Depois inicia o trabalho da escrita: nunca abandono o tema de meu livro. Sou como uma câmera com duas objetivas: olho para o mundo com os olhos de meu personagem, e tenho outro olhar que se dirige para dentro do personagem e que tenta descobrir as razões de suas ações.

L&PM: Publicamos no Brasil a biografia de Luís XVI escrita por Bernard Vincent (publicada na França pela Gallimard, na coleção Folio Biographies). Parece-nos haver na França, neste momento, uma espécie de revisão positiva, no mínimo clemente, da figura de Luís XVI. O senhor concorda com esta impressão? Por que isso acontece no momento histórico atual?

MG: Sim, mas como afirmei acima, Luís XVI nunca foi considerado um déspota, no máximo foi considerado um imbecil, alguém que gostava de trabalhos manuais. Uma visão mais positiva do personagem existe há muito tempo. Jean Jaurès, líder socialista, escreveu uma história socialista da França. Um editor extraiu dela tudo o que dizia respeito a Luís XVI e eu prefaciei este volume. Fiquei surpreso de ver que Jaurès, ao falar do julgamento de Luís XVI pela Convenção em 1792, é bastante moderado e compreensivo. A personalidade do rei lhe aparece como de fato era: uma vítima do mecanismo histórico, de suas próprias convicções e de sua fidelidade ao estatuto do direito divino.

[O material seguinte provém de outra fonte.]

/-- The members of a cohort start together (R25, R249). -/
def State.startCohort (s : State) (ln : Nat) (l : Launch) (index : Nat) (founder : Bool) (rows cols : Nat)
    (seats : List (Nat × Nat × Nat)) : State :=
  let n := s.nextCohort
  let h : Cohort :=
    { launch := ln, index := index, rows := rows, cols := cols, place := seats.map (·.1), ctxOf := seats.map (·.2.1)
      start := cycleUp s.now, span := if founder then 0 else l.span, table := if founder then [] else l.table }
  let l' := { l with live := l.live + seats.length, founded := l.founded || founder }
  let s1 := { s with cohorts := tset s.cohorts n h, nextCohort := n + 1, launches := tset s.launches ln l' }
  seats.zipIdx.foldl (fun s e =>
    s.startMember ln l n (index * (rows * cols) + e.2) e.2 founder e.1.1 e.1.2.1 e.1.2.2) s1

/-- A SAVED context of the partition resumes before new workgroups of the same or lower priority start (R251). -/
def State.savedFirst (s : State) (part prio : Nat) : Bool :=
  match tget s.parts part with
  | none => false
  | some p => s.cores.any fun c => p.clusters.contains (clusterOf c.1) && c.2.saves.any fun r =>
      r.2.ctx.regs.prio ≤ prio && (s.launchOf r.2.ctx).map (·.part) == some part

/-- The hint of a launch's entry (R81). -/
def State.hintOf (s : State) (l : Launch) : Nat :=
  (((tget s.objs l.obj).bind fun o => o.funcs[l.func]?).map (·.budget)).getD 0

/-- The seats of a valid placement of the next cohort of a launch on a cluster. -/
def State.placeNext (s : State) (l : Launch) (c : Nat) : Option (List (Nat × Nat × Nat)) :=
  s.findPlace c l.nextShape.1 l.nextShape.2.1 l.budget l.nextShape.2.2 (s.hintOf l) (wordOf l.segLim 2).toNat

/-- An agent that finds no placement looks again after a message of free length; a priority-0 launch that has none on any cluster asks
for pre-emption (R251). -/
def State.waitPlace (s : State) (ln core : Nat) (l : Launch) (p : Partition) : State :=
  let none_ := (p.runs l.wgsize).all fun c => (s.placeNext l c).isNone
  let s1 := if l.prio = 0 && none_ && !(s.agenda.any fun e => e.2 == .priorityPreemption l.die l.queue) then
      s.schedule s.now (.priorityPreemption l.die l.queue) else s
  s1.message (.workgroupStart ln core)

/-- The seats that the agent of a core may take: its own for a 1 × 1 cohort, those of a placement on its cluster otherwise (R249). -/
def State.agentSeats (s : State) (l : Launch) (core : Nat) : Option (List (Nat × Nat × Nat)) :=
  if l.nextShape.1 * l.nextShape.2.1 = 1 then
    (s.seatFor core l.budget l.nextShape.2.2 (s.hintOf l) (wordOf l.segLim 2).toNat).map fun e => [(core, e)]
  else s.placeNext l (clusterOf core)

/-- WORKGROUP_START: the agent of a core takes the next cohort of a launch when a placement is valid, by a TICKET, and starts
it; a templated launch starts its founder first (R49, R249, R250). -/
def execWorkgroupStart (launch core : Nat) (s : State) : Host.Outcome State Fault Refusal :=
  match tget s.launches launch with
  | none => .next s
  | some l => match tget s.parts l.part with
    | none => .next s
    | some p =>
      let founder := l.tmpl && l.frozen.isNone
      if l.ending || !((p.runs l.wgsize).contains (clusterOf core)) || (founder && l.founded) then .next s
      else if p.swapped || s.fwStopped core || s.savedFirst l.part l.prio then .next (s.message (.workgroupStart launch core))
      else match s.agentSeats l core with
        | none => .next (s.waitPlace launch core l p)
        | some seats =>
          if founder then .next (s.startCohort launch l 0 true 1 1 seats)
          else match s.rmw64 (s.launchSpace core l) l.rec_ (· + 1) with
            | (some c, s1) =>
              if c.toNat < l.ncoh then .next ((s1.startCohort launch l c.toNat false l.rows l.cols seats).message (.workgroupStart launch core))
              else .next s1
            | (none, s1) => .next s1

end Sys2Proof.Machine
end

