/-- R159, R311, R348, R386: both results of ADDC, SUBB and MADC, from the exact sum, difference or product. The extension word
holds the second destination in bits 9:0 and MADC's fourth source in bits 19:10 (R294). -/
def Obligations.CarryResults : Prop :=
  ∀ (s : State) (o : Op) (x : Word), intSlot o → o.ext = some x → x.extractLsb' 20 44 = 0#44 → o.var = 0 →
    o.a ≠ 0x1F3#10 → o.b ≠ 0x1F3#10 → o.c ≠ 0x1F3#10 →
    let d := o.dest.toNat
    let d2 := (x.extractLsb' 0 10).toNat
    let hs := (x.extractLsb' 10 10).toNat
    let w := tyBits o.ty
    let a (l th : Nat) : Nat := (src w s o o.selA l th).toNat
    let b (l th : Nat) : Nat := (src w s o o.b.toNat l th).toNat
    let cin (l th : Nat) : Nat := (src 1 s o o.selC l th).toNat
    let c (l th : Nat) : Nat := (src w s o o.selC l th).toNat
    let h (l th : Nat) : Nat := (src w s o hs l th).toNat
    let first (s : State) : State := s.claimLast .reg d 1 ((s.active o).map (·.2))
    let both (lat : Nat) (v1 v2 : Nat → Nat → Word) (t : State) : Prop :=
      ∃ s1, Gives s s1 o .reg d 1 lat 1 (fun l th => [v1 l th]) ∧ Gives s1 t o .reg d2 1 lat 1 fun l th => [v2 l th]
    (o.ty ∈ [3, 4, 7, 8] → hs = 0 → Sound s o [(o.selA, 1), (o.b.toNat, 1), (o.selC, 1)] d 1 →
        Sound (first s) o [(o.selA, 1), (o.b.toNat, 1), (o.selC, 1)] d2 1 →
      Completes (.addc o) s (both 1 (fun l th => image o.ty (BitVec.ofNat w (a l th + b l th + cin l th)))
        fun l th => if 2 ^ w ≤ a l th + b l th + cin l th then 1 else 0) ∧
      Completes (.subb o) s (both 1 (fun l th => image o.ty (BitVec.ofInt w ((a l th : Int) - b l th - cin l th)))
        fun l th => if a l th < b l th + cin l th then 1 else 0)) ∧
    (o.ty ∈ [7, 8] → hs ≠ 0x1F3 → Sound s o [(o.selA, 1), (o.b.toNat, 1), (o.selC, 1), (hs, 1)] d 1 →
        Sound (first s) o [(o.selA, 1), (o.b.toNat, 1), (o.selC, 1), (hs, 1)] d2 1 →
      Completes (.madc o) s (both 4 (fun l th => word64 ((a l th * b l th + c l th + h l th) % 2 ^ w))
        fun l th => word64 ((a l th * b l th + c l th + h l th) / 2 ^ w)))

/-- R325, R342, R358, R359, R373 and R54: CONST, SEL, MOV with its predicate form, IDX and NOP. -/
def Obligations.MoveResults : Prop :=
  ∀ (s : State) (o : Op), intSlot o →
    (o.legalD 0x01C = true → o.extOk false true false = true → Sound s o [(o.selB, 1)] o.dest.toNat 1 →
      Completes (.const o) s fun t => Gives s t o .reg o.dest.toNat 1 1 1 fun l th =>
        [image o.ty (src (tyBits o.ty) s o o.selB l th)]) ∧
    (o.legalD 0x01B = true → o.extOk true true true = true →
        Sound s o [(o.selA, 1), (o.selB, o.regsOf o.ty), (o.selC, o.regsOf o.ty)] o.dest.toNat (o.regsOf o.ty) →
      Completes (.sel o) s fun t => Gives s t o .reg o.dest.toNat (o.regsOf o.ty) 1 1 fun l th =>
        o.resultWords o.ty (s.operand o l th (if (s.word o l th o.selA).getLsbD 0 then o.selB else o.selC) o.ty)) ∧
    (Lpf.tyA.contains (elemTy o.ty) = true → o.extOk true false false = true → o.var = 0 →
        Sound s o [(o.selA, o.regsOf o.ty)] o.dest.toNat (o.regsOf o.ty) →
      Completes (.mov o) s fun t => Gives s t o .reg o.dest.toNat (o.regsOf o.ty) 1 1 fun l th =>
        s.run o l th o.selA (o.regsOf o.ty)) ∧
    (Lpf.tyA.contains (elemTy o.ty) = true → o.extOk true false false = true → o.var = 1 → 1 ≤ o.dest.toNat → o.dest.toNat < 8 →
        Readable s o [(o.selA, 1)] →
      Completes (.mov o) s fun t => Gives s t o .pred o.dest.toNat 1 1 1 fun l th => [s.word o l th o.selA]) ∧
    (∀ sel, sel < 16 → sel ≠ 6 → sel ≠ 7 → o.ty = 7 → o.var = 0 → o.ext = none → o.j = BitVec.ofNat 30 (sel * 2 ^ 20) →
        Sound s o [] o.dest.toNat 1 →
      Completes (.idx o) s fun t => Gives s t o .reg o.dest.toNat 1 1 1 fun _ th => [word64 (s.idxValue sel th % 2 ^ 32)]) ∧
    exec (.nop o) s = .next s

/-! ### Float, conversion, SFN and lane ops -/

namespace Sys2Proof.Claims

/-- The slots that take a VEC op (R123, R298). -/
def vecSlot (o : Op) : Prop := o.slot = 3 ∨ o.slot = 4

/-- The results of a float op: elements with their exceptions for each lane and thread. Registers take the elements; the flags are
the union over all elements of all active lanes, and each thread's own exceptions go with its result (R148). -/
def FloatGives (s t : State) (o : Op) (rty lat interval : Nat) (f : Nat → Nat → List (Nat × Nat)) : Prop :=
  let each := (s.active o).map fun e => (e.2, joinFlags ((f e.1 e.2).map (·.2)))
  let all := joinFlags (each.map (·.2))
  ∃ ls, Lands s t o .reg o.dest.toNat (o.regsOf rty) lat interval (fun l th => o.resultWords rty ((f l th).map (·.1))) ls ∧
    (∀ l ∈ ls, l.exc = each ∧ l.traps = [] ∧ (l.flags = all ∨ l.flags = 0)) ∧ ∃ l ∈ ls, l.flags = all

/-- Issue intervals of R131: 1 on JXW-3 and 2 on JXN-2, doubled for f64 arithmetic. -/
def unitGap (s : State) : Nat := if isWide s.cur.1 then 1 else 2

def pairs (s : State) (o : Op) (l th : Nat) : List (Nat × Nat) :=
  (s.operand o l th o.selA o.ty).zip (s.operand o l th o.selB o.ty)

/-- The float ops of two sources (R332): instruction, LPF opcode, latency, interval, one element. -/
def float2 (s : State) (o : Op) : List (Instr × Nat × Nat × Nat × (Nat × Nat → Nat × Nat)) :=
  let f64 := elemTy o.ty = 12
  let fmt := fmtOf (elemTy o.ty)
  let lat := if f64 then 8 else 4
  let gap := unitGap s * if f64 then 2 else 1
  [ (.fadd o, 0x040, lat, gap, fun p => fmt.add s.rm p.1 p.2),
    (.fsub o, 0x041, lat, gap, fun p => fmt.sub s.rm p.1 p.2),
    (.fmul o, 0x042, lat, gap, fun p => fmt.mul s.rm p.1 p.2),
    (.fdiv o, 0x044, if f64 then 40 else 24, (if isWide s.cur.1 then 4 else 8) * (if f64 then 2 else 1), fun p => fmt.div s.rm p.1 p.2),
    (.fmin o, 0x045, 3, unitGap s, fun p => fmt.minmax false p.1 p.2),
    (.fmax o, 0x046, 3, unitGap s, fun p => fmt.minmax true p.1 p.2) ]

/-- The conversions of layout K (R335, R341, R343): instruction, LPF opcode, one element. -/
def conversions (s : State) (o : Op) : List (Instr × Nat × (Nat → Nat × Nat)) :=
  let from_ := o.c.toNat
  let into := elemTy o.ty
  [ (.fcvt o, 0x080, fun v => fcvtPat (fmtOf from_) (fmtOf into) s.rm v),
    (.icvt o, 0x081, fun v => icvtPat from_ into s.rm (o.var % 2 == 1) v),
    (.lcvt o, 0x082, fun v => (if into = 13 then floatToL6 (fmtOf from_) v else l6ToFloat (fmtOf into) v, 0)) ]

/-- The lane that SHFL reads (R377), for modes idx, up, down and xor. -/
def shuffled (mode lane : Nat) (b : BitVec 32) : Option Nat :=
  match mode with
  | 0 => some (b.toNat % 32)
  | 1 => if b.toNat ≤ lane then some (lane - b.toNat) else none
  | 2 => some (lane + b.toNat)
  | _ => some (lane ^^^ (b.toNat % 32))

/-- The lanes of ACTIVE with the elements they give. -/
def given (s : State) (o : Op) (ty : Nat) : List (Nat × Nat) := (s.active o).map fun e => (e.1, s.scalar o e.1 e.2 o.selA ty)

end Sys2Proof.Claims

L&PM:  Por que o senhor escolheu o caminho da narrativa histórica?

MG: Escrevi uma tese, muitos artigos etc., mas o que gosto de fazer, no fundo, é contar a História como um romance. Gosto de chamar os romances que escrevo de “romances-história”. Não pretendo escrever uma obra que revolucione o conhecimento histórico. “O bom historiador se parece com o ogro da lenda. Ali onde ele sente o cheiro de carne humana, sabe que está sua presa”, dizia o historiador Marc Bloch. Eu gosto de carne viva, gosto de colocá-la em movimento, de fazê-la viver.

L&PM: Em sua opinião, a Revolução Francesa foi mais importante para a França ou para o mundo?

MG: É evidente que ela tem uma importância crucial para a França. Mas ela está inscrita num movimento revolucionário que inicia além das fronteiras da França, em 1782 com uma revolução de Genebra, depois com a revolução americana. No entanto, mais do que essas revoluções que alguns historiadores chamaram de “revoluções atlânticas”, a Revolução Francesa marcou o mundo por estabelecer princípios universais: Liberdade, Igualdade, Fraternidade.

Os princípios de igualdade, de liberdade, podem ser ouvidos na América Latina, podem ser ouvidos nos antigos países do império austro-húngaro. Houve revoluções onde se cantou a Marselhesa. Na Rússia, a partir de 1825 aconteceram complôs de jovens oficiais, que tinham ido para Paris em 1815 e voltaram marcados para sempre etc.